Simulations of the infusion regimens used during the study have shown the time courses of Cp and Ceff. Coughing also showed a tendency to develop while Cp was maintained higher than Ceff, and as discrepancies between Cp and Ceff became smaller, or during the steady-steady equilibrium state, coughing never occurred (Fig. 2, 3). Meanwhile, we found that the concentration-response relationship was difficult to account for, because the scattered plots of Cp of patients who coughed were not distributed around the peaks on visual inspection. Rather, they showed a tendency to disperse after the peak of Cp, and the range

of Cp was also widely distributed. Intravascular space might not be the action site of coughing, and that in order to trigger cough, remifentanil should diffuse from the intravascular space into the cough receptor sites, somewhere in the extra-vascular pulmonary structures. Therefore, in order to describe the concentration at the cough-triggering site, additional tussive effect-site compartment would be helpful to describe the PK/PD relationship of cough.

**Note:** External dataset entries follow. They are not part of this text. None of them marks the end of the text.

/-! ## The arbiter -/

@[simp] theorem kept_markDeferrals : s.markDeferrals.kept = s.kept := by
  unfold State.markDeferrals
  exact kept_map (s.withDue _) _ fun r => by unfold TargetRecord.followEntry; split <;> rfl
@[simp] theorem kept_wakeOrSlew (c) : (s.wakeOrSlew c).kept = s.kept := by simp [State.wakeOrSlew]
@[simp] theorem kept_activate (t) : (s.activate t).kept = s.kept := by
  unfold State.activate; split
  · rfl
  · exact kept_modify s _ _ fun _ => rfl
@[simp] theorem kept_startEntry (e) : (s.startEntry e).kept = s.kept := by unfold State.startEntry; split <;> simp
@[simp] theorem kept_resumeSearch (c) : (s.resumeSearch c).kept = s.kept := by
  unfold State.resumeSearch; split <;> (try split) <;> simp
@[simp] theorem kept_resumeJob (c) : (s.resumeJob c).kept = s.kept := by
  unfold State.resumeJob; simp only; split <;> (try split) <;> simp
@[simp] theorem kept_resumeSlot (k) : (s.resumeSlot k).kept = s.kept := by unfold State.resumeSlot; split <;> simp
@[simp] theorem kept_idle : s.idle.kept = s.kept := kept_sensorSwitchOff s
@[simp] theorem kept_decideWithin (fuel) : ∀ s : State, (State.decideWithin fuel s).kept = s.kept := by
  induction fuel with
  | zero => intro s; exact kept_idle s
  | succ n ih =>
    intro s
    unfold State.decideWithin
    split
    · simp
    · simp only
      split
      · simp
      · simp
      · split <;> simp [ih]
@[simp] theorem kept_startDecision : s.startDecision.kept = s.kept := kept_decideWithin 4 s
@[simp] theorem kept_decideIfIdle : s.decideIfIdle.kept = s.kept := by unfold State.decideIfIdle; split <;> simp
@[simp] theorem kept_deactivate (t) : (s.deactivate t).kept = s.kept := by
  unfold State.deactivate; split
  · rfl
  · exact kept_modify s _ _ fun _ => rfl
@[simp] theorem kept_suspendJob (c) : (s.suspendJob c).kept = s.kept := by simp [State.suspendJob]
@[simp] theorem kept_giveWay (c) : (s.giveWay c).kept = s.kept := by unfold State.giveWay; split <;> simp
@[simp] theorem kept_preemptionTest : s.preemptionTest.kept = s.kept := by
  unfold State.preemptionTest; split <;> (try split) <;> (try split) <;> simp
@[simp] theorem kept_arbitrate : s.arbitrate.kept = s.kept := by unfold State.arbitrate; split <;> simp
@[simp] theorem kept_takeUpMark : s.takeUpMark.kept = s.kept := by
  unfold State.takeUpMark; split <;> (try split) <;> simp

/-! ## Tracks and visits -/

@[simp] theorem kept_steer (c d) : (s.steer c d).kept = s.kept := rfl
@[simp] theorem kept_enterTrack (c d q) : (s.enterTrack c d q).kept = s.kept := by
  unfold State.enterTrack; split
  · rfl
  · have h : ∀ id, (s.modify id fun r => r.acquired d q s.clock).kept = s.kept := fun id => kept_modify s id _ fun _ => rfl
    simp [h]
@[simp] theorem kept_coastExpires (c) : (s.coastExpires c).kept = s.kept := by simp [State.coastExpires]
@[simp] theorem kept_enterCoast (c) : (s.enterCoast c).kept = s.kept := by
  unfold State.enterCoast; split
  · rfl
  · simp only; split <;> simp
@[simp] theorem kept_runReached (c) : (s.runReached c).kept = s.kept := by
  unfold State.runReached; split <;> (try split) <;> simp
@[simp] theorem kept_coastVerdict (c v) : (s.coastVerdict c v).kept = s.kept := by cases v <;> simp [State.coastVerdict]
@[simp] theorem kept_coastFrame (c v) : (s.coastFrame c v).kept = s.kept := by simp [State.coastFrame]
@[simp] theorem kept_trackMatched (c d q) : (s.trackMatched c d q).kept = s.kept := by
  unfold State.trackMatched; split
  · rfl
  · have h : ∀ id, (s.modify id fun r => r.tracked d q s.clock (trackRate c.previous d s.clock)).kept = s.kept :=
      fun id => kept_modify s id _ fun _ => rfl
    simp [h]
@[simp] theorem kept_trackMissed (c) : (s.trackMissed c).kept = s.kept := by
  unfold State.trackMissed; simp only; split <;> simp
@[simp] theorem kept_trackVerdict (c v) : (s.trackVerdict c v).kept = s.kept := by cases v <;> simp [State.trackVerdict]
@[simp] theorem kept_coastOnFrame (c v) : (s.coastOnFrame c v).kept = s.kept := by
  unfold State.coastOnFrame; split <;> simp
@[simp] theorem kept_trackFrame (c v) : (s.trackFrame c v).kept = s.kept := by
  unfold State.trackFrame; split <;> (try split) <;> simp
@[simp] theorem kept_visitFound (c f) : (s.visitFound c f).kept = s.kept := by
  unfold State.visitFound; simp only; split <;> simp
@[simp] theorem kept_foreignFound (c d) : (s.foreignFound c d).kept = s.kept := by simp [State.foreignFound]
@[simp] theorem kept_evaluate (c d q) : (s.evaluate c d q).kept = s.kept := by
  unfold State.evaluate; split <;> (try split) <;> simp
@[simp] theorem kept_confirmReached (c) : (s.confirmReached c).kept = s.kept := by
  unfold State.confirmReached; split <;> (try split) <;> simp
@[simp] theorem kept_enterConfirm (c o d q) : (s.enterConfirm c o d q).kept = s.kept := by simp [State.enterConfirm]
@[simp] theorem kept_lookTest (c) : (s.lookTest c).kept = s.kept := by
  unfold State.lookTest; split <;> (try split) <;> simp
@[simp] theorem kept_lookVerdict (c v) : (s.lookVerdict c v).kept = s.kept := by cases v <;> simp [State.lookVerdict]
@[simp] theorem kept_probeCounted (c st) : (s.probeCounted c st).kept = s.kept := by
  unfold State.probeCounted; simp only; split <;> simp
@[simp] theorem kept_probeVerdict (c v) : (s.probeVerdict c v).kept = s.kept := by
  unfold State.probeVerdict; split
  · rfl
  · cases v <;> simp only <;> (try split) <;> simp
@[simp] theorem kept_searchBroken (c) : (s.searchBroken c).kept = s.kept := by
  unfold State.searchBroken; split <;> simp
@[simp] theorem kept_confirmVerdict (c v) : (s.confirmVerdict c v).kept = s.kept := by
  unfold State.confirmVerdict; split <;> (try split) <;> simp
@[simp] theorem kept_actOnVerdict (c v) : (s.actOnVerdict c v).kept = s.kept := by
  unfold State.actOnVerdict; split <;> simp
@[simp] theorem kept_followUp : s.followUp.kept = s.kept := by unfold State.followUp; split <;> simp
@[simp] theorem kept_frameArrives (f) : (s.frameArrives f).kept = s.kept := by
  have h : ({ s with lastFrame := some f.number } : State).kept = s.kept := rfl
  unfold State.frameArrives; split <;> (try split) <;> (try split) <;> simp [h]

/-! ## Drives and level -/

@[simp] theorem kept_wakeEnds : s.wakeEnds.kept = s.kept := by
  unfold State.wakeEnds; split <;> (try split) <;> (try split) <;> simp
@[simp] theorem kept_arrived : s.arrived.kept = s.kept := by
  unfold State.arrived; split <;> (try split) <;> (try split) <;> (try split) <;> simp
@[simp] theorem kept_slewEnds (p) : (s.slewEnds p).kept = s.kept := by cases p <;> simp [State.slewEnds]
@[simp] theorem kept_driveFaults (c a) : (s.driveFaults c a).kept = s.kept := by simp [State.driveFaults]
@[simp] theorem kept_faultReported (c a) : (s.faultReported c a).kept = s.kept := by
  unfold State.faultReported; split <;> simp
@[simp] theorem kept_resetDrive : s.resetDrive.kept = s.kept := by simp [State.resetDrive]
@[simp] theorem kept_makeReorient (id) : (s.makeReorient id).kept = s.kept := by
  unfold State.makeReorient; split <;> (try split) <;> simp
@[simp] theorem kept_startReorientation : s.startReorientation.kept = s.kept := by
  unfold State.startReorientation; simp only [kept_withOrient]; rw [kept_foldl _ kept_makeReorient]; simp
@[simp] theorem kept_disturb : s.disturb.kept = s.kept := by simp [State.disturb]
@[simp] theorem kept_settleStation : s.settleStation.kept = s.kept := by
  unfold State.settleStation; split <;> simp
@[simp] theorem kept_sampleDisturbed (b) : (s.sampleDisturbed b).kept = s.kept := by
  unfold State.sampleDisturbed; split <;> (try split) <;> simp
@[simp] theorem kept_sampleSteady (b) : (s.sampleSteady b).kept = s.kept := by
  unfold State.sampleSteady; split <;> (try split) <;> simp
@[simp] theorem kept_enterOrientedWith (x) : (s.enterOrientedWith x).kept = s.kept := by
  unfold State.enterOrientedWith; simp only [kept_withOrient]; split <;> split <;> simp
@[simp] theorem kept_setOrientation (x) : (s.setOrientation x).kept = s.kept := by
  unfold State.setOrientation; split <;> simp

One of the findings associated with remifentanil-induced coughing that attracted our attention is its very rapid onset. Occurrence of coughing was as fast as 5-6 s in 3 patients of Group R4. Coughing occurred prior to completion of the injection of a whole bolus amount of remifentanil. During this short interval, it could not be believed that remifentanil, injected into the vein of the dorsum of the hand or forearm, reached the central nervous system (CNS). Hoffmann et al. reported that ‘arm-to-head time’, the interval between the start of infusion of the echo-contrast agent injected into the antecubital vein and the beginning of signal amplification in the carotid artery, was 14.3 ± 3.0 s (min-max 9.0-22.0 s).(Hoffmann, 2000) Blumgart et al. reported that an active deposit of radium injected into the antecubital vein had been detected in the right chamber of the heart at 2.5- 14.0 s (arm-to-heart time), and pulmonary circulation time was estimated as 5.5 - 17.5 s.(Blumgart, 1927) Therefore, the possibility that remifentanil could have entered the CNS within 5 s is considered to be very low. Rather, it is supposed that remifentanil triggered coughing during pulmonary circulation. These cough-onset data might hold some important clues to a tussive effect via a peripheral acting mechanism. This peripheral tussive mechanism offers certain logic to our multi-stepwise increase regimen. Priming a small bolus amount

of remifentanil that is not sufficient to trigger cough, while passing the pulmonary circulation, eventually enters the systemic circulation and the drug will reach the CNS.

Thereafter, if only the Ceff of the CNS increases up to a level sufficient for inhibition of cough, coughing will never occur, even though the infusion of a large amount of remifentanil follows.

Several caveats require discussion here. First, we must consider the large variation of remifentanil concentration in the body during the initial rapidly mixing period immediately after injection into the vein.(Egan, 1996) In particular, considering its onset time, the predicted concentrations in the plasma and lung could be much different from the measured concentrations. Prior to entry into the central circulation, remifentanil might be diluted into the volume, which is different from that of the central compartment. Second, the target concentrations of remifentanil of this study were limited only to 1.0, 2.0, and 4.0 ng/ml.

And we considered 2.0 ng/ml of Ceff as an effective antitussive concentration. However, it is not guaranteed for higher targets. Therefore, more attention should be paid when high concentrations of remifentanil are targeted in clinical settings.